WHAT TO WORK ON
Show, from the records below, all lines that contain the word "rcases".

======== ENTRIES PROVIDED ========

-- ==== Sys2Proof/Laws/Step.lean ====
section
/-! SUPPORT. What one step of the machine can do, said once in the terms of Safety.lean: wait, execute the next
command, perform an access that executes no command of the opcode map, or reset. -/

namespace Sys2Proof.Machine

variable {s t : State} {rest : List HostEvent}

/-- The effects of an access `a` that executes no command of the opcode map, on the state its event was taken from:
an illegal command word, a read, a register write, a buffer write, or an ignored write. -/
inductive AccessEffect (a : HostAccess) (s t : State) : Prop where
  | illegal (h : t = { s with response := .writeDone }.setResult .illegalCmd)
  | read (v : Word) (h : t = { s with response := .readData v })
  | register (r : Reg) (w : Word) (hr : r ≠ .cmd) (hw : writeOf (.access a) = some (registerOffset r, w))
      (h : t = writeReg r w { s with response := .writeDone })
  | buffer (b : BufferId) (i : Nat) (w : Word) (hb : b ≠ .mbox)
      (h : t = writeBufferWord b i w { s with response := .writeDone })
  | ignored (h : t = { s with response := .writeDone })

/-- The register region names a register at its own offset. -/
theorem placeAt_registerOffset (r : Reg) : placeAt (registerOffset r) = .register r := by cases r <;> decide

theorem registerAt_some {n : Nat} {r : Reg} (h : registerAt n = some r) : n = (registerOffset r).toNat := by
  unfold registerAt at h
  split at h <;> cases h <;> rfl

/-- An offset that names a register is that register's offset. -/
theorem placeAt_register {o : Offset} {r : Reg} (h : placeAt o = .register r) : o = registerOffset r := by
  unfold placeAt at h
  split at h
  · split at h
    · next r' hr => cases h; exact BitVec.eq_of_toNat_eq (registerAt_some hr)
    · cases h
  all_goals cases h

/-- An offset that names anything but CMD is not CMD's. -/
theorem ne_cmd_of_placeAt {o : Offset} {p : Place} (h : placeAt o = p) (hp : p ≠ .register .cmd) : o ≠ 0x008 := by
  rintro rfl
  exact hp (h.symm.trans (placeAt_registerOffset .cmd))

/-- A performed write, as the statements name it. -/
theorem writeOf_access {a : HostAccess} {o : Offset} {w : Word} (ho : windowOffset a.addr = some o)
    (hacc : accessible a.width o = true) (hop : a.op = .write w) : writeOf (.access a) = some (o, w) := by
  simp [writeOf, ho, hop, hacc]

/-- Everything an access can do, in the terms of `eventCommand`. -/
theorem performAccess_kinds {a : HostAccess} (h : performAccess a s = .next t) :
    (∃ i, eventCommand (.access a) = some i ∧ exec i { s with response := .writeDone } = .next t) ∨
    (eventCommand (.access a) = none ∧ AccessEffect a s t) := by
  obtain ⟨o, ho, hacc, ⟨hop, rfl⟩ | ⟨w, hop, hw⟩⟩ := performAccess_cases h
  · exact .inr ⟨by simp [eventCommand, cmdWordOf, writeOf, ho, hop], .read _ rfl⟩
  · have hwr := writeOf_access ho hacc hop
    have hno : o ≠ 0x008 → eventCommand (.access a) = none := fun hne => by
      simp only [eventCommand, cmdWordOf, hwr, if_neg hne]
    rcases writeWord_cases hw with ⟨hp, hc⟩ | ⟨r, hr, hp, rfl⟩ | ⟨b, i, hb, hp, rfl⟩ | ⟨hp, rfl⟩
    · have hcw : cmdWordOf (.access a) = some w := by simp [cmdWordOf, hwr, placeAt_register hp, registerOffset]
      rcases writeCmd_cases hc with ⟨i, hd, he⟩ | ⟨op, hd, rfl⟩
      · exact .inl ⟨i, by simp [eventCommand, hcw, hd], he⟩
      · exact .inr ⟨by simp [eventCommand, hcw, hd], .illegal rfl⟩
    · exact .inr ⟨hno (ne_cmd_of_placeAt hp (by simpa using hr)),
        .register r w hr (by rw [hwr, placeAt_register hp]) rfl⟩
    · exact .inr ⟨hno (ne_cmd_of_placeAt hp nofun), .buffer b i w hb rfl⟩
    · refine .inr ⟨hno ?_, .ignored rfl⟩
      rcases hp with hp | ⟨i, hp⟩ <;> exact ne_cmd_of_placeAt hp nofun

/-- Everything a step can do. -/
inductive StepKind (s t : State) : Prop where
  /-- No event: the block waits. -/
  | wait (hi : s.inbox = []) (h : t = s)
  /-- A command of the opcode map. -/
  | command (e : HostEvent) (rest : List HostEvent) (i : Instr) (hi : s.inbox = e :: rest)
      (hc : nextCommand s = some i) (hr : nextIsReset s = false)
      (h : exec i { s with inbox := rest, response := .writeDone } = .next t)
  /-- An access that executes none. -/
  | access (a : HostAccess) (rest : List HostEvent) (hi : s.inbox = .access a :: rest) (hc : nextCommand s = none)
      (hr : nextIsReset s = false) (h : AccessEffect a { s with inbox := rest } t)
  /-- A reset. -/
  | reset (d : Option HostAccess) (rest : List HostEvent) (hi : s.inbox = .reset d :: rest)
      (hc : nextCommand s = none) (hr : nextIsReset s = true) (h : t = resetBlock { s with inbox := rest })
  /-- A power cycle. -/
  | power (rest : List HostEvent) (hi : s.inbox = .powerCycle :: rest) (hc : nextCommand s = none)
      (hr : nextIsReset s = true) (h : t = powerUp { s with inbox := rest })

theorem step_kinds (h : step s = .next t) : StepKind s t := by
  rcases step_cases h with ⟨hi, ht⟩ | ⟨a, rest, hi, hp⟩ | ⟨d, rest, hi, ht⟩ | ⟨rest, hi, ht⟩
  · exact .wait hi ht
  · rcases performAccess_kinds hp with ⟨i, hc, he⟩ | ⟨hc, he⟩
    · exact .command _ rest i hi (by simp [nextCommand, hi, hc]) (by simp [nextIsReset, hi, eventIsReset]) he
    · exact .access a rest hi (by simp [nextCommand, hi, hc]) (by simp [nextIsReset, hi, eventIsReset]) he
  · exact .reset d rest hi (by simp [nextCommand, hi, eventCommand, cmdWordOf, writeOf])
      (by simp [nextIsReset, hi, eventIsReset]) ht
  · exact .power rest hi (by simp [nextCommand, hi, eventCommand, cmdWordOf, writeOf])
      (by simp [nextIsReset, hi, eventIsReset]) ht

end Sys2Proof.Machine
end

========

ANSWER BELOW
    rcases writeWord_cases hw with ⟨hp, hc⟩ | ⟨r, hr, hp, rfl⟩ | ⟨b, i, hb, hp, rfl⟩ | ⟨hp, rfl⟩
      rcases writeCmd_cases hc with ⟨i, hd, he⟩ | ⟨op, hd, rfl⟩
      rcases hp with hp | ⟨i, hp⟩ <;> exact ne_cmd_of_placeAt hp nofun
  rcases step_cases h with ⟨hi, ht⟩ | ⟨a, rest, hi, hp⟩ | ⟨d, rest, hi, ht⟩ | ⟨rest, hi, ht⟩
  · rcases performAccess_kinds hp with ⟨i, hc, he⟩ | ⟨hc, he⟩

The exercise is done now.